• **YOUR INSTRUCTIONS**
What you return should be the lines of the data containing "clear", each in full.

(Stored data)
┌──
-- ==== Sys2Proof/Certificates/Slice0/Obligations.lean ====
section
/-! DEFINITION. The statements about the machine, by chapter of the specification. -/

open Sys2Proof Sys2Proof.Machine

/-- R87, R88, R90: the results of the AR integer instructions but the divide family, with their latencies. R91, R92:
the immediate instructions. R93 to R95, R25: the predicate written; p0 discards it, and it still lands (R80). R25: EQ,
NE, signed LT and GE, unsigned LTU and GEU, AL. -/
def Obligations.AluImmediateAndPredicateWords : Prop :=
  (∀ (c : Ctl) (d a b n : BitVec 6) (p : BitVec 3) (s : State), s.core.clear c →
     let x := s.core.sreg a
     let y := s.core.sreg b
     exec (.add c d a b) s = s.yields c d 1 (x + y) ∧
     exec (.sub c d a b) s = s.yields c d 1 (x - y) ∧
     exec (.mul c d a b) s = s.yields c d 3 (x * y) ∧
     exec (.mulhs c d a b) s = s.yields c d 3 (BitVec.ofInt 64 (x.toInt * y.toInt / 2 ^ 64)) ∧
     exec (.mulhu c d a b) s = s.yields c d 3 (BitVec.ofNat 64 (x.toNat * y.toNat / 2 ^ 64)) ∧
     exec (.and c d a b) s = s.yields c d 1 (x &&& y) ∧
     exec (.or c d a b) s = s.yields c d 1 (x ||| y) ∧
     exec (.xor c d a b) s = s.yields c d 1 (x ^^^ y) ∧
     exec (.andn c d a b) s = s.yields c d 1 (x &&& ~~~y) ∧
     exec (.shl c d a b) s = s.yields c d 1 (x <<< (y.toNat % 64)) ∧
     exec (.shr c d a b) s = s.yields c d 1 (x >>> (y.toNat % 64)) ∧
     exec (.sar c d a b) s = s.yields c d 1 (x.sshiftRight (y.toNat % 64)) ∧
     exec (.rol c d a b) s = s.yields c d 1 (x.rotateLeft (y.toNat % 64)) ∧
     exec (.min c d a b) s = s.yields c d 1 (if y.toInt < x.toInt then y else x) ∧
     exec (.max c d a b) s = s.yields c d 1 (if x.toInt < y.toInt then y else x) ∧
     exec (.minu c d a b) s = s.yields c d 1 (if y.toNat < x.toNat then y else x) ∧
     exec (.maxu c d a b) s = s.yields c d 1 (if x.toNat < y.toNat then y else x) ∧
     (∃ z ≤ 64, exec (.clz c d a) s = s.yields c d 1 (BitVec.ofNat 64 z) ∧
       (∀ i < z, x.getLsbD (63 - i) = false) ∧ (z < 64 → x.getLsbD (63 - z) = true)) ∧
     exec (.popc c d a) s = s.yields c d 1 (BitVec.ofNat 64 ((List.range 64).countP fun i => x.getLsbD i)) ∧
     exec (.sel c d a b p) s = s.yields c d 1 (if s.core.preg p then x else y) ∧
     exec (.addx c d a b n) s = s.yields c d 1 (x + y <<< n.toNat) ∧
     exec (.clamp c d a b) s = s.yields c d 1
       (if x.toInt < 0 ∨ y.toInt ≤ 0 then 0 else if y.toInt ≤ x.toInt then y - 1 else x)) ∧
  (∀ (c : Ctl) (d a n : BitVec 6) (imm : BitVec 28) (i34 : BitVec 34) (i32 : BitVec 32) (s : State), s.core.clear c →
     let x := s.core.sreg a
     let i := imm.signExtend 64
     exec (.addi c d a imm) s = s.yields c d 1 (x + i) ∧
     exec (.andi c d a imm) s = s.yields c d 1 (x &&& i) ∧
     exec (.ori c d a imm) s = s.yields c d 1 (x ||| i) ∧
     exec (.xori c d a imm) s = s.yields c d 1 (x ^^^ i) ∧
     exec (.shli c d a n) s = s.yields c d 1 (x <<< n.toNat) ∧
     exec (.shri c d a n) s = s.yields c d 1 (x >>> n.toNat) ∧
     exec (.sari c d a n) s = s.yields c d 1 (x.sshiftRight n.toNat) ∧
     exec (.muli c d a imm) s = s.yields c d 3 (x * i) ∧
     exec (.li c d i34) s = s.yields c d 1 (i34.signExtend 64) ∧
     exec (.lih c d i32) s = s.yields c d 1 (i32.setWidth 64 <<< 32 ||| (s.core.sreg d &&& 0xFFFFFFFF))) ∧
  (∀ (c : Ctl) (cc : Cond) (op : LogOp) (pd pa pb : BitVec 3) (a b : BitVec 6) (imm : BitVec 24) (s : State),
     s.core.clear c → op ≠ .not →
     let lands (v : Bool) := s.goes (.of .a c s.core.sa.div (if pd = 0 then [.discard] else [.pred pd.toNat v]))
     let x := s.core.preg pa
     let y := s.core.preg pb
     exec (.cmp c cc pd a b) s = lands (condHolds cc (s.core.sreg a) (s.core.sreg b)) ∧
     exec (.cmpi c cc pd a imm) s = lands (condHolds cc (s.core.sreg a) (imm.signExtend 64)) ∧
     exec (.plog c op pd pa pb) s =
       lands (match op with
         | .and => x && y
         | .or => x || y
         | .xor => x != y
         | _ => x && !y)) ∧
  (∀ (x y : W64),
     condHolds .eq x y = decide (x = y) ∧ condHolds .ne x y = decide (x ≠ y) ∧
     condHolds .lt x y = decide (x.toInt < y.toInt) ∧ condHolds .ge x y = decide (y.toInt ≤ x.toInt) ∧
     condHolds .ltu x y = decide (x.toNat < y.toNat) ∧ condHolds .geu x y = decide (y.toNat ≤ x.toNat) ∧
     condHolds .al x y = true)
└──
• **EXPECTED ANSWER**
  (∀ (c : Ctl) (d a b n : BitVec 6) (p : BitVec 3) (s : State), s.core.clear c →
  (∀ (c : Ctl) (d a n : BitVec 6) (imm : BitVec 28) (i34 : BitVec 34) (i32 : BitVec 32) (s : State), s.core.clear c →
     s.core.clear c → op ≠ .not →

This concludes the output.